## [TASK BRIEF]
Print exactly the lines below between the line holding "match q with" and the line holding "bit d.hot + 2 * bit d.src", inclusive, and nothing more.

## [Collected data entries]
....................

-- ==== Sys2Proof/Machine/Registers.lean ====
section
/-! DEFINITION. The cluster control blocks and the die control blocks by access units (R96, R136, R178, R189 to R191, R195, R197, R202, R237,
R252, R271, R382, R401, R475), and what a write of each unit does. -/

namespace Sys2Proof.Machine

/-! ### Clocks (R364, R382) -/

/-- A thermal factor level in units of 1/16: none, 1.25, 1.5, 2.0, 4.0. -/
def levelFactor : Nat → Nat
  | 0 => 16 | 1 => 20 | 2 => 24 | 3 => 32 | _ => 64

/-- The thermal site of a cluster (R385). -/
def dcSite (s : State) (dc : Nat) : Nat := Config.siteOf (dcDie dc * 256 + dcPhys s dc) % 48

/-- The stretch factor in force on a cluster, in units of 1/16: the largest of those that act on it (R364, R369, R371, R373, R381, R389,
R390). -/
def cluFactor (s : State) (dc : Nat) : Nat :=
  let p := (getClu s dc).pwr
  let r := getRgn s (dcDie dc) (dcRgn s dc)
  let t := getSite s (dcDie dc) (dcSite s dc)
  let fs := [levelFactor p.droop, if r.ocs = 1 then 32 else 16, if p.st = .on then levelFactor r.turnOnStretch else 16,
    if r.slack then 20 else 16, levelFactor t.level, if t.distrust then 24 else 16]
  fs.foldl max 16

/-! ### Reads of a cluster control block -/

/-- `CLU_PWR.STATE`'s encoding (R382). -/
def PwrSt.code : PwrSt → Nat
  | .off => 0 | .turningOn => 1 | .on => 2 | .stopped => 3

/-- The KV walker's registers as read (R252): zero on M4. -/
def kvwRead (s : State) (k : Kvw) (u : Nat) : Nat :=
  if !kvFitted s then 0
  else if u = 0x280 then bit k.en + 2 ^ 40 * k.wbase
  else if u = 0x288 then k.loff + 2 ^ 16 * k.poff + 2 ^ 32 * k.psize
  else if u = 0x290 then 1 + 2 * k.tlb.length + 128 * bit k.ign
  else if u = 0x298 then k.hits.toNat
  else if u = 0x2A0 then k.walks.toNat
  else 0

/-- The spring queue's registers as read (R237). -/
def sprRegRead (r : SprQ) (u : Nat) : Nat :=
  if u = 0x340 then
    r.seqs.length + 2 ^ 8 * (r.seqs.filter (·.started)).length + 2 ^ 16 * bit (r.seqs.any (·.ending == some 0x16))
  else if u = 0x348 then bit r.en
  else if u = 0x358 then r.done.toNat
  else if u = 0x360 then r.refused.toNat
  else if u = 0x368 then r.steps.toNat
  else 0

/-- The 8 bytes at an 8-byte offset of a cluster control block (R189). -/
def cluRead (s : State) (dc u : Nat) : Nat :=
  let k := getClu s dc
  if u < 0x100 then
    let n := u / 0x40
    let q := getSeq s dc n
    match u % 0x40 with
    | 0x00 => q.start | 0x08 => q.limit | 0x10 => seqStateWord s dc n | 0x18 => q.pc | 0x20 => q.issued.toNat | _ => 0
  else if u = 0x100 then k.spmPwr + 2 ^ 8 * bit k.spmIgn + 2 ^ 9 * bit k.spmBusy
  else if u = 0x180 then k.fabTx.toNat
  else if u = 0x188 then k.fabRx.toNat
  else if u = 0x190 then k.fabComb.toNat
  else if u = 0x198 then k.fabNocomb.toNat
  else if u = 0x1A0 then k.fabRetry.toNat
  else if u = 0x200 then bit k.xlatEn + k.xlatBase
  else if u = 0x210 then bit (!k.xlat.inv.isEmpty) + 2 * k.xlat.tlb.length
  else if u = 0x218 then k.xlatWalks.toNat
  else if u = 0x240 then k.dma.head
  else if u = 0x250 then k.dma.st.code + 2 ^ 8 * k.dma.code + 2 ^ 16 * k.dma.descAddr
  else if u = 0x258 then k.dma.bytes.toNat
  else if 0x280 ≤ u ∧ u < 0x2C0 then kvwRead s k.kvw u
  else if u = 0x300 then k.tarnWait.toNat
  else if u = 0x308 then k.fillWait.toNat
  else if 0x340 ≤ u ∧ u < 0x370 then sprRegRead k.spr u
  else if u = 0x380 then
    k.pwr.st.code + 2 ^ 2 * (k.pwr.stages - 1) + 2 ^ 4 * bit k.pwr.waitLoad + 2 ^ 5 * k.pwr.droop + 2 ^ 8 * cluFactor s dc
  else if u = 0x388 then k.pwr.droopCount.toNat
  else 0

/-! ### Writes of a cluster control block -/

/-- Whether a window, open or held, overlaps a half. -/
def winInHalf (w : Win) (h : Nat) : Bool :=
  (w.isOpen || w.held) && decide (w.base < (halfRange h).2) && decide ((halfRange h).1 ≤ w.last)

/-- The halves that a write of `CLU_SPM_PWR` would power down. -/
def newlyDown (old v : Nat) : List Nat := (List.range 6).filter fun h => natBit v h && !natBit old h

/-- A write of `CLU_SPM_PWR` (R137, R139). -/
def spmPwrWrite (dc v : Nat) (s : State) : State :=
  let k := getClu s dc
  let down := newlyDown k.spmPwr v
  let cores := cluCores s dc
  let ok := cores.all fun c =>
    (getCore s c).st == .idle && !((List.range 4).any fun w => down.any fun h => winInHalf (getWin (getCore s c) w) h)
  if ok then
    let s1 := updClu s dc fun k => { k with
      spmPwr := v % 64
      spmIgn := k.spmIgn && !natBit v 8
      spmBusy := k.spmBusy || v % 64 != k.spmPwr }
    forEach cores (fun s c => updCore s c fun k => down.foldl (fun k h => halfClear h k) k) s1
  else updClu s dc fun k => { k with spmIgn := true }

/-- Whether a write of `KVW_CFG` or `KVW_TABLES` takes effect now (R252). -/
def kvwOpen (s : State) (dc : Nat) : Bool :=
  let m := getDma s dc
  (cluCores s dc).all (fun c => (getCore s c).st != .running) && m.st != .running && m.st != .waiting

/-- A write of the KV walker's registers (R252): ignored on M4. -/
def kvwWrite (dc u v : Nat) (s : State) : State :=
  if !kvFitted s then s else
  let upd := fun (f : Kvw → Kvw) => updClu s dc fun k => { k with kvw := f k.kvw }
  if u = 0x280 ∨ u = 0x288 then
    if !kvwOpen s dc then upd fun k => { k with ign := true }
    else if u = 0x280 then upd fun k => { k with en := natBit v 0, wbase := natBits v 47 40, tlb := [] }
    else upd fun k => { k with loff := natBits v 13 0, poff := natBits v 29 16, psize := min 9216 (natBits v 45 32), tlb := [] }
  else if u = 0x290 then upd fun k => { k with ign := k.ign && !natBit v 7 }
  else if u = 0x298 then upd fun k => { k with hits := w64 v }
  else if u = 0x2A0 then upd fun k => { k with walks := w64 v }
  else s

/-- A write of `CLU_XLAT_ROOT` (R195): every translation the unit holds goes. -/
def xlatRootWrite (dc v : Nat) (s : State) : State :=
  updClu s dc fun k => { k with
    xlatEn := natBit v 0, xlatBase := natBits v 47 12 * 4096, xlat := { k.xlat with tlb := [] } }

/-- A write of `CLU_XLAT_INV` (R197). -/
def xlatInvWrite (dc : Nat) (what : Option Nat) (s : State) : State :=
  queueInv (.cluster dc) what none none s

/-- What `CLU_XLAT_INV` names: none for ALL. -/
def invWhat (v : Nat) : Option Nat := if natBit v 0 then none else some (natBits v 47 16 * 65536)

/-- A write of `CLU_DMA_CTRL` (R199): START acts where the engine is at rest, STOP where it is not; which row is in progress is free. -/
def dmaCtrl (dc v : Nat) (s : State) : State :=
  let m := getDma s dc
  if m.st = .running ∨ m.st = .waiting then (if natBit v 1 then dmaHalt dc s else s)
  else if natBit v 0 then dmaStart dc s else s

/-- A write of `SPR_CTRL` (R237, R238). -/
def sprCtrlWrite (dc v : Nat) (s : State) : State :=
  let s1 := updSpr s dc fun r => { r with en := natBit v 0 }
  if natBit v 1 then sprAbort dc (fun _ => true) s1 else s1

/-- A write of one access unit of a cluster control block (R189, R475): read-only and reserved units ignore it. -/
def cluWriteUnit (dc u v : Nat) (s : State) : State :=
  if u < 0x100 then
    let n := u / 0x40
    match u % 0x40 with
    | 0x00 => updSeq s dc n fun q => { q with start := natBits v 47 0 }
    | 0x08 => updSeq s dc n fun q => { q with limit := natBits v 47 0 }
    | 0x20 => updSeq s dc n fun q => { q with issued := w64 v }
    | _ => s
  else if u = 0x100 then spmPwrWrite dc v s
  else if u = 0x180 then updClu s dc fun k => { k with fabTx := w64 v }
  else if u = 0x188 then updClu s dc fun k => { k with fabRx := w64 v }
  else if u = 0x190 then updClu s dc fun k => { k with fabComb := w64 v }
  else if u = 0x198 then updClu s dc fun k => { k with fabNocomb := w64 v }
  else if u = 0x1A0 then updClu s dc fun k => { k with fabRetry := w64 v }
  else if u = 0x200 then xlatRootWrite dc v s
  else if u = 0x208 then xlatInvWrite dc (invWhat v) s
  else if u = 0x218 then updClu s dc fun k => { k with xlatWalks := w64 v }
  else if u = 0x240 then updDma s dc fun m => { m with head := natBits v 47 0 }
  else if u = 0x248 then dmaCtrl dc v s
  else if u = 0x258 then updDma s dc fun m => { m with bytes := w64 v }
  else if 0x280 ≤ u ∧ u < 0x2C0 then kvwWrite dc u v s
  else if u = 0x300 then updClu s dc fun k => { k with tarnWait := w64 v }
  else if u = 0x308 then updClu s dc fun k => { k with fillWait := w64 v }
  else if u = 0x348 then sprCtrlWrite dc v s
  else if u = 0x350 then sprSubmit dc (natBits v 47 0) s
  else if u = 0x358 then updSpr s dc fun r => { r with done := w64 v }
  else if u = 0x360 then updSpr s dc fun r => { r with refused := w64 v }
  else if u = 0x368 then updSpr s dc fun r => { r with steps := w64 v }
  else if u = 0x388 then updClu s dc fun k => { k with pwr := { k.pwr with droopCount := w64 v } }
  else s

/-! ### Reads of a die control block -/

/-- The hottest accepted value of some layers of a stack, in whole degrees; 0 below 0 °C (R401). The field's 8 bits saturate at 255: DESIGN CHOICE. -/
def hottest (s : State) (k : Nat) (layers : List Nat) : Nat :=
  let vs := (List.range 48).flatMap fun i => layers.map fun j => (smapGet {} (getSite s k i).layers j).accepted
  min 255 ((vs.foldl max 0) / 8).toNat

/-- The highest thermal factor level in force in a stack (R389, R390, R401). -/
def stackLevel (s : State) (k : Nat) : Nat :=
  (List.range 48).foldl (fun m i => max m (max (getSite s k i).level (if (getSite s k i).distrust then 2 else 0))) 0

/-- `MEM_LOG` entries (R272): the quarter of an entry at an offset. -/
def memLogRead (e : MemLog) (q : Nat) : Nat :=
  match q with
  | 0 => e.addr + 2 ^ 48 * e.unit + 2 ^ 50 * e.mdie + 2 ^ 53 * e.nsym
  | 1 => e.first
  | 2 => e.last
  | _ => e.rep + 2 ^ 16 * e.pos0 + 2 ^ 24 * e.pos1

/-- The 8 bytes at an 8-byte offset of a die control block (R190, R271, R382, R401). -/
def dieRead (s : State) (k u : Nat) : Nat :=
  let x := getStk s k
  let m := s.mdies
  if u = 0x000 then x.clsize + 16 * m + 128 * bit (kvFitted s)
  else if 0x040 ≤ u ∧ u < 0x040 + 8 * m then
    let d := getMDie s k ((u - 0x040) / 8)
    bit d.hot + 2 * bit d.src
  else if 0x060 ≤ u ∧ u < 0x060 + 8 * m then (getMDie s k ((u - 0x060) / 8)).preempt.toNat
  else if 0x100 ≤ u ∧ u < 0x140 then
    let r := getRgn s k ((u - 0x100) / 16)
    if u % 16 = 0 then
      r.op + 2 ^ 4 * (r.trim % 256).toNat + 2 ^ 12 * r.vset + 2 ^ 22 * r.ocs + 2 ^ 24 * bit r.topLost + 2 ^ 32 * r.amps
    else r.ocEvt.toNat
  else if u = 0x200 then
    hottest s k [0] + 2 ^ 8 * hottest s k [1] + 2 ^ 16 * hottest s k ((List.range m).map (· + 2)) + 2 ^ 24 * stackLevel s k
      + 2 ^ 27 * bit s.side.coolBad + 2 ^ 28 * bit x.degraded + 2 ^ 29 * bit x.warm
  else if u = 0x208 then
    ((List.range 48).map fun i => if (getSite s k i).distrust then 2 ^ i else 0).foldl (· + ·) 0
  else if u = 0x210 then x.thetaBoot + 2 ^ 16 * x.thetaRun + 2 ^ 32 * x.thetaInst
  else if u = 0x218 then x.dcount.toNat
  else if u = 0x400 then x.ceTarn.toNat
  else if 0x408 ≤ u ∧ u < 0x408 + 8 * m then (getMDie s k ((u - 0x408) / 8)).ce.toNat
  else if u = 0x428 then x.ceSpm.toNat
  else if u = 0x430 then x.ueTarn.toNat
  else if 0x438 ≤ u ∧ u < 0x438 + 8 * m then (getMDie s k ((u - 0x438) / 8)).ue.toNat
  else if u = 0x458 then x.ueSpm.toNat
  else if u = 0x460 then x.poisonReads.toNat
  else if u = 0x468 then x.log.length + 2 ^ 8 * bit x.logOvf + 2 ^ 16 * x.unlogged
  else if u = 0x478 then x.dhours + 2 ^ 8 * x.thours + 2 ^ 16 * bit x.scrubEn
  else if u = 0x480 then x.dpass + 2 ^ 32 * x.tpass
  else if 0x800 ≤ u ∧ u < 0x1000 then
    match x.log[(u - 0x800) / 32]? with
    | some e => memLogRead e (u % 32 / 8)
    | none => 0
  else 0

/-! ### Writes of a die control block -/

/-- A write of `STK_MEM_CFG` (R190, R191). -/
def stkCfgWrite (k v : Nat) (s : State) : State :=
  match (getStk s k).part with
  | some _ => s
  | none => updStk s k fun x => { x with clsize := min 12 (v % 16) }

/-- `MEM_LOG_CTRL.CLR` (R271, R272). -/
def memLogClear (k : Nat) (s : State) : State := updStk s k fun x => { x with log := [], logOvf := false, unlogged := 0 }

/-- A pass time as stored: from 1 to 24 hours (R271). -/
def clampHours (v : Nat) : Nat := if v = 0 then 1 else min 24 v

/-- A write of one access unit of a die control block. -/
def dieWriteUnit (k u v : Nat) (s : State) : State :=
  let m := s.mdies
  if u = 0x000 then stkCfgWrite k v s
  else if 0x060 ≤ u ∧ u < 0x060 + 8 * m then updMDie s k ((u - 0x060) / 8) fun d => { d with preempt := w64 v }
  else if 0x100 ≤ u ∧ u < 0x140 ∧ u % 16 = 8 then updRgn s k ((u - 0x100) / 16) fun r => { r with ocEvt := w64 v }
  else if u = 0x218 then updStk s k fun x => { x with dcount := w64 v }
  else if u = 0x400 then updStk s k fun x => { x with ceTarn := w64 v }
  else if 0x408 ≤ u ∧ u < 0x408 + 8 * m then updMDie s k ((u - 0x408) / 8) fun d => { d with ce := w64 v }
  else if u = 0x428 then updStk s k fun x => { x with ceSpm := w64 v }
  else if u = 0x430 then updStk s k fun x => { x with ueTarn := w64 v }
  else if 0x438 ≤ u ∧ u < 0x438 + 8 * m then updMDie s k ((u - 0x438) / 8) fun d => { d with ue := w64 v }
  else if u = 0x458 then updStk s k fun x => { x with ueSpm := w64 v }
  else if u = 0x460 then updStk s k fun x => { x with poisonReads := w64 v }
  else if u = 0x470 then (if natBit v 0 then memLogClear k s else s)
  else if u = 0x478 then
    updStk s k fun x => { x with
      dhours := clampHours (natBits v 4 0), thours := clampHours (natBits v 12 8), scrubEn := natBit v 16 }
  else s

/-! ### The commands on single registers -/

/-- CLU_XLAT_ROOT_WRITE (R195): Meridian writes it. -/
def execCluXlatRootWrite (dc : Nat) (v : W64) (s : State) : Host.Outcome State Fault Refusal :=
  live s (if cluWritable s dc then xlatRootWrite dc v.toNat s else s)

/-- CLU_XLAT_INV_ALL (R197). -/
def execCluXlatInvAll (dc : Nat) (s : State) : Host.Outcome State Fault Refusal :=
  live s (if cluWritable s dc then xlatInvWrite dc none s else s)

/-- CLU_XLAT_INV_PAGE (R197): `v` gives bits [47:16] of the address. -/
def execCluXlatInvPage (dc : Nat) (v : W64) (s : State) : Host.Outcome State Fault Refusal :=
  live s (if cluWritable s dc then xlatInvWrite dc (some (natBits v.toNat 47 16 * 65536)) s else s)

/-- KVW_CONFIG_WRITE (R252). -/
def execKvwConfigWrite (dc : Nat) (tables : Bool) (v : W64) (s : State) : Host.Outcome State Fault Refusal :=
  live s (if cluWritable s dc then kvwWrite dc (if tables then 0x288 else 0x280) v.toNat s else s)

/-- CLU_SPM_PWR_WRITE (R137). -/
def execCluSpmPwrWrite (dc : Nat) (v : W64) (s : State) : Host.Outcome State Fault Refusal :=
  live s (if cluWritable s dc then spmPwrWrite dc v.toNat s else s)

/-- SPM_POWER_CHANGE_COMPLETE (R137): BUSY clears, and the stream starts that waited for it go on. -/
def spmPowerDone (dc : Nat) (s : State) : State :=
  if (getClu s dc).spmBusy then
    forEach (List.range 4) (fun s n => updSeq s dc n fun q => { q with waitPwr := false })
      (updClu s dc fun k => { k with spmBusy := false })
  else s

/-- SPM_POWER_CHANGE_COMPLETE (R137). -/
def execSpmPowerChangeComplete (dc : Nat) (s : State) : Host.Outcome State Fault Refusal := live s (spmPowerDone dc s)

/-- CORE_BIND_WRITE (R96). -/
def execCoreBindWrite (lci : Nat) (v : W64) (s : State) : Host.Outcome State Fault Refusal :=
  live s (if lciOk lci && coreLive s lci then updCore s lci (bindWrite v.toNat) else s)

/-- STK_MEM_CFG_WRITE (R191). -/
def execStkMemCfgWrite (stack : Nat) (v : W64) (s : State) : Host.Outcome State Fault Refusal :=
  live s (if stack < 6 then stkCfgWrite stack v.toNat s else s)

/-- MEM_LOG_CTRL_CLR (R272). -/
def execMemLogCtrlClr (stack : Nat) (s : State) : Host.Outcome State Fault Refusal :=
  live s (if stack < 6 then memLogClear stack s else s)

end Sys2Proof.Machine
end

....................

## [WRITTEN REPLY]
  match q with
  | 0 => e.addr + 2 ^ 48 * e.unit + 2 ^ 50 * e.mdie + 2 ^ 53 * e.nsym
  | 1 => e.first
  | 2 => e.last
  | _ => e.rep + 2 ^ 16 * e.pos0 + 2 ^ 24 * e.pos1

/-- The 8 bytes at an 8-byte offset of a die control block (R190, R271, R382, R401). -/
def dieRead (s : State) (k u : Nat) : Nat :=
  let x := getStk s k
  let m := s.mdies
  if u = 0x000 then x.clsize + 16 * m + 128 * bit (kvFitted s)
  else if 0x040 ≤ u ∧ u < 0x040 + 8 * m then
    let d := getMDie s k ((u - 0x040) / 8)
    bit d.hot + 2 * bit d.src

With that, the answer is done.